» **Raw data**

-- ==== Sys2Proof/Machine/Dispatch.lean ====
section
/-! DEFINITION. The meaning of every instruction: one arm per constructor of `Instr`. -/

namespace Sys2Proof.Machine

» **About this exercise**
Return the listing in full, exactly.

» **Output of the task**
-- ==== Sys2Proof/Machine/Dispatch.lean ====
section
/-! DEFINITION. The meaning of every instruction: one arm per constructor of `Instr`. -/

namespace Sys2Proof.Machine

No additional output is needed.